Assignment:
Go line by line through the entries below and copy those containing the string "StepOutcome".

Stored items
-- ==== Sys2Proof/Machine/Framer.lean ====
section
/-! DEFINITION. The framer's requests that issue a transfer: SEND_COMMAND, READ, WRITE and RECV
(41_framer.md R82 to R86). -/

namespace Sys2Proof.Machine

/-- SEND_COMMAND (R82). -/
def execSendCommand (op p1 : Byte) (p2 : Half) (n : Nat) (s : State) : StepOutcome :=
  live s (sendFrame (.sendCommand op p1 p2 n) op p1 p2 n s)

/-- READ (R84). -/
def execRead (zone : Byte) (addr : Half) (len : Nat) (s : State) : StepOutcome :=
  readRequest (.read zone addr len) zone addr len s

/-- WRITE (R85). -/
def execWrite (zone : Byte) (addr : Half) (len : Nat) (s : State) : StepOutcome :=
  writeRequest (.write zone addr len) zone addr len s

/-- RECV (R86): the received bytes land at the completion, not here. -/
def execRecv (m : Nat) (s : State) : StepOutcome :=
  live s <| whenFree s <|
    if m < 1 ∨ s.params.bufSize < m then raise .recvRange (.recv m) s
    else answer .ok (issueRead m s)

end Sys2Proof.Machine
end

Solution to this task:
def execSendCommand (op p1 : Byte) (p2 : Half) (n : Nat) (s : State) : StepOutcome :=
def execRead (zone : Byte) (addr : Half) (len : Nat) (s : State) : StepOutcome :=
def execWrite (zone : Byte) (addr : Half) (len : Nat) (s : State) : StepOutcome :=
def execRecv (m : Nat) (s : State) : StepOutcome :=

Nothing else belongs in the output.